Stored data entries
◆ ◆ ◆ ◆
-- ==== Sys2Proof/Proofs/ForwardsHandedOn.lean ====
section
/-!
SUPPORT. O42: the desk of a forwarded call that goes to the call that waits for one first, and the proof.
-/

namespace Sys2Proof.Machine

section
variable {s w t : State} {p : PortIx} {r q : Ref} {c d : Call} {i : FlatIx} {rest : List Ref}
  {why : EndReason}

/-- R62, R145: what a forward leaves whose desk has gone to another call. -/
theorem leftHandedOn
    (left : FlatLegLeft ((s.handedOn p r q c d rest).setCall r c.forwarded) w r c.forwarded)
    (st : Settled w t) (function : (s.port p).function = .concierge)
    (present : (s.port p).present = true) (origin : c.origin ≠ p) (ne : q.slot ≠ r.slot)
    (waiting : s.call? q = some d) (apart : d.origin ≠ c.origin)
    (out : ∀ o ∈ d.offers, o.status ≠ .queued) :
    DeskGranted s t p q d ∧ (∀ x, x ≠ p → t.hold x = s.hold x) ∧
      (∀ j, j ≠ r.slot → j ≠ q.slot → (s.slot j).SameButSending (t.slot j)) ∧
      t.psw.joins = s.psw.joins.filter (fun j => j.call ≠ r) ∧ t.psw.deskQueue = rest ∧
      Raises s t [] := by
  have slot : ∀ j, j ≠ r.slot → w.slot j = (s.handedOn p r q c d rest).slot j := fun j nr =>
    (left.slots j nr).trans (setCall_other (s := s.handedOn p r q c d rest) c.forwarded nr)
  have port : ∀ x, x ≠ c.origin → w.port x = (s.handedOn p r q c d rest).port x := fun x no =>
    (left.ports x no).trans (State.port_congr (State.setCall_ports ..) x)
  have hold : ∀ x, w.hold x = (s.handedOn p r q c d rest).hold x := fun x => by
    simp only [State.hold, left.holds, State.setCall_psw]
  refine ⟨handedOn_granted function present ne waiting out (slot _ ne) (hold p)
    (fun l h => by rw [port p (Ne.symm origin)]; exact h) (fun x a hx h => ?_) st, fun x np => ?_,
    fun j nr nq => ?_, ?_, ?_, .of_settled ?_ ?_ st⟩
  · rw [port x]
    · exact h
    · rcases hx with rfl | rfl
      · exact Ne.symm origin
      · exact apart
  · rw [State.hold_congr st.psw, hold]
    simp only [State.hold, handedOn_psw, Table.read_write_ne _ _ (Ne.symm np)]
  · rw [← handedOn_other (s := s) (p := p) (c := c) (d := d) (rest := rest) nr nq, ← slot j nr]
    exact st.slots j
  · rw [st.psw, left.joins, State.setCall_psw, handedOn_psw]
  · rw [st.psw, left.desks, State.setCall_psw, handedOn_psw]
  · rw [left.hlp, State.setCall_hlp, handedOn_hlp]
  · rw [left.ntu, State.setCall_ntu, handedOn_ntu]
    rfl

/-- R62, R145: the end of a forwarded call whose desk has gone to another call. -/
theorem handedOn_ends (live : s.call? r = some c) (function : (s.port p).function = .concierge)
    (present : (s.port p).present = true) (origin : c.origin ≠ p) (ne : q.slot ≠ r.slot)
    (waiting : s.call? q = some d) (apart : d.origin ≠ c.origin) (channel : c.channel = none)
    (out : ∀ o ∈ d.offers, o.status ≠ .queued) (entrance : (s.port c.origin).function = .entrance)
    (why : EndReason) :
    let t := (((s.handedOn p r q c d rest).setCall r c.forwarded).endCall r why).settle
    DeskGranted s t p q d ∧
      t.slot r.slot = { generation := r.gen, lastEnd := some why, call := none } ∧
      (∀ j, j ≠ r.slot → j ≠ q.slot → (s.slot j).SameButSending (t.slot j)) ∧
      t.hold c.origin = none ∧ (∀ x, x ≠ p → x ≠ c.origin → t.hold x = s.hold x) ∧
      t.psw.joins = s.psw.joins.filter (fun j => j.call ≠ r) ∧
      t.psw.deskQueue = rest.filter (fun q => q ≠ r) ∧
      (∀ x, t.paths x = { s.paths x with queue := (s.paths x).queue.filter fun q => q ≠ r }) ∧
      (t.port c.origin).Shows why.display ∧
      Raises s t [.callEnded r c.kind c.origin c.code c.flat c.answerer why] := by
  have live' : (s.handedOn p r q c d rest).call? r = some c.unplugged :=
    (call?_of_slot (s := s.leftDesk p r c)
      (grantDesk_other (s := (s.leftDesk p r c).setDeskQueue rest) d p (Ne.symm ne))).trans
      (leftDesk_live live)
  have record := setCall_live live' c.forwarded
  have slot : ∀ j, j ≠ r.slot → ((s.handedOn p r q c d rest).setCall r c.forwarded).slot j =
      (s.handedOn p r q c d rest).slot j := fun j nr => setCall_other _ nr
  have others := fun j nr nq => (slot j nr).trans
    (handedOn_other (s := s) (p := p) (c := c) (d := d) (rest := rest) nr nq)
  have port := State.port_congr (State.setCall_ports (s.handedOn p r q c d rest) r c.forwarded)
  have psw := (State.setCall_psw (s.handedOn p r q c d rest) r c.forwarded).trans handedOn_psw
  have hlp := (State.setCall_hlp (s.handedOn p r q c d rest) r c.forwarded).trans handedOn_hlp
  have ntu := (State.setCall_ntu (s.handedOn p r q c d rest) r c.forwarded).trans handedOn_ntu
  have hold : ∀ x, ((s.handedOn p r q c d rest).setCall r c.forwarded).hold x =
      (s.handedOn p r q c d rest).hold x := fun x => by simp only [State.hold, State.setCall_psw]
  have settings := handedOn_settings (s := s) (p := p) (r := r) (w := q) (c := c) (d := d) (rest := rest)
  have granted := fun w t => handedOn_granted (s := s) (w := w) (t := t) (c := c) (rest := rest) function
    present ne waiting out
  generalize (s.handedOn p r q c d rest).setCall r c.forwarded = v at *
  generalize s.handedOn p r q c d rest = u at *
  have function' : (v.port c.origin).function = .entrance := by
    rw [port, (settings c.origin).1, entrance]
  rw [endCall_noDesk record channel rfl (by
    show (v.port c.origin).function ≠ .concierge
    rw [function']
    simp)]
  have st := settle_settled (v.endedAlone r c.forwarded why)
  have ended : Ended v (v.endedAlone r c.forwarded why).settle r c.forwarded why :=
    .of_alone (.refl ..) (.refl _) st
  have keeps := fun x (no : x ≠ c.origin) =>
    endedAlone_keeps (v := v) (r := r) (c := c.forwarded) (why := why) no rfl
  refine ⟨granted _ _ ?_ ?_ (fun l h => ?_) (fun x a hx h => ?_) st, ended.slot,
    fun j nr nq => ?_, ended.origin, fun x np no => ?_, ?_, ?_, fun x => ?_, ?_, ?_⟩
  · rw [endedAlone_slot, if_neg (Ne.symm ne), slot _ ne]
  · rw [endedAlone_hold, if_neg, hold]
    rintro (h | h)
    · exact origin h
    · cases h
  · exact (keeps p (Ne.symm origin)).2 l (by rw [port]; exact h)
  · refine (keeps x ?_).1 a (by rw [port]; exact h)
    rcases hx with rfl | rfl
    · exact Ne.symm origin
    · exact apart
  · rw [← others j nr nq]
    exact ended.others j nr
  · rw [ended.holds x no (by simp [Call.forwarded, Call.unplugged])]
    simp only [State.hold, psw, Table.read_write_ne _ _ (Ne.symm np)]
  · rw [ended.joins, psw, List.filter_filter]
    simp only [Bool.and_self]
  · rw [ended.deskQueue, psw]
  · have path : v.paths x = s.paths x := by simp only [State.paths, psw]
    rw [ended.channels, path, show c.forwarded.channel = none from channel]
    rfl
  · refine ended.shows ?_ (by simp [Call.forwarded, Call.unplugged])
    show (v.port c.origin).function ≠ .off
    rw [function']
    simp
  · exact .of_settled (u := v.endedAlone r c.forwarded why) (by rw [endedAlone_hlp, hlp])
      ((endedAlone_ntu ..).trans (emit_ntu_congr ntu _)) st

end

/-! ## O42 -/

theorem deskForward_run {s : State} {p : PortIx} {r : Ref} {c : Call} {i : FlatIx}
    (present : (s.port p).present = true) (function : (s.port p).function = .concierge)
    (held : s.hold p = some { call := r, role := .desk }) (live : s.call? r = some c)
    (leg : c.leg = .concierge) (state : c.state = .connected) (kind : c.kind = .visitor)
    (flat : c.flat = some i) :
    exec (.deskForward p) s = .next ((s.panelFrameEnd p).forward p r c i).settle := by
  simp only [exec, execDeskForward]
  rw [onPanelFrame_taken present function, panelFrameEnd_callAt, callAt_eq_some.2 ⟨held, live⟩]
  dsimp only
  rw [flat]
  dsimp only
  rw [if_pos ⟨kind, leg, state⟩]

/-- R146: any other FORWARD. -/
theorem deskForward_refused {s : State} {p : PortIx} (present : (s.port p).present = true)
    (function : (s.port p).function = .concierge)
    (none : ∀ r c, s.hold p = some { call := r, role := .desk } → s.call? r = some c →
      ¬ (c.kind = .visitor ∧ c.leg = .concierge ∧ c.state = .connected ∧ c.flat ≠ none)) :
    exec (.deskForward p) s = .next ((s.panelFrameEnd p).display p .notAvailable).settle := by
  simp only [exec, execDeskForward]
  rw [onPanelFrame_taken present function, panelFrameEnd_callAt]
  split
  · next r c h =>
    obtain ⟨held, live⟩ := callAt_eq_some.1 h
    split
    · next i flat =>
      rw [if_neg]
      rintro ⟨kind, leg, state⟩
      exact none r c held live ⟨kind, leg, state, by simp [flat]⟩
    · rfl
  · rfl

/-- Settles O42: the forward with its desk FREE, with its desk handed on, and the frames that are none. -/
theorem forwardOffersTheFlat : Obligations.ForwardOffersTheFlat := by
  refine ⟨fun p r c i s present function held live leg state kind flat origin empty => ?_,
    fun p r q c d i rest s present function check held live leg state kind flat origin channel queue ne
      waiting leg' apart out => ?_, fun p s present function none => ?_, fun p s h => ?_⟩
  · have run := deskForward_run present function held live leg state kind flat
    rw [forward_alone empty] at run
    have h := forwarding_alone (p := p) (i := i) live
    have left := fun goes => leftAlone (h.left_of flat goes) (settle_settled _) function present origin empty
    refine ⟨fun ch m => ?_, fun checks a b out => ?_, fun channel => flatLegFails_of fun why check => ?_⟩
    · exact ⟨_, run, h.offering flat m (settle_settled _), left (.inl ⟨ch, m⟩)⟩
    · exact ⟨_, run, h.waits flat checks a b out (settle_settled _), left (.inr ⟨checks, a, b⟩)⟩
    · rw [enterFlatLeg_fails (h.checks.entryCheck.trans check)] at run
      exact ⟨_, run, forwarded_ends live function present origin empty channel why⟩
  · have run := deskForward_run present function held live leg state kind flat
    rw [forward_grants function present check queue ne waiting] at run
    have h := forwarding_grants (p := p) (i := i) (rest := rest) live ne waiting leg'
    have out' : ∀ o ∈ d.offers, o.status ≠ .queued := fun o ho => out o (List.mem_append_right _ ho)
    have left := fun goes => leftHandedOn (h.left_of flat goes) (settle_settled _) function present origin ne
      waiting apart out'
    refine ⟨fun ch m => ?_, fun checks a b => ?_, fun entrance => flatLegFails_of fun why check => ?_⟩
    · exact ⟨_, run, h.offering flat m (settle_settled _), left (.inl ⟨ch, m⟩)⟩
    · exact ⟨_, run, h.waits flat checks a b (fun o ho => out o (List.mem_append_left _ ho))
        (settle_settled _), left (.inr ⟨checks, a, b⟩)⟩
    · rw [enterFlatLeg_fails (h.checks.entryCheck.trans check)] at run
      exact ⟨_, run, handedOn_ends live function present origin ne waiting apart channel out' entrance why⟩
  · exact ⟨_, deskForward_refused present function none, settle_settled _⟩
  · simp only [exec, execDeskForward]
    rw [onPanelFrame_discarded h]
    rfl

end Sys2Proof.Machine
end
◆ ◆ ◆ ◆
◆ TASK DIRECTIONS ◆
From the lines above, copy those that contain the word "entrance".

◆ TASK RESPONSE ◆
    (out : ∀ o ∈ d.offers, o.status ≠ .queued) (entrance : (s.port c.origin).function = .entrance)
  have function' : (v.port c.origin).function = .entrance := by
    rw [port, (settings c.origin).1, entrance]
    refine ⟨fun ch m => ?_, fun checks a b => ?_, fun entrance => flatLegFails_of fun why check => ?_⟩
      exact ⟨_, run, handedOn_ends live function present origin ne waiting apart channel out' entrance why⟩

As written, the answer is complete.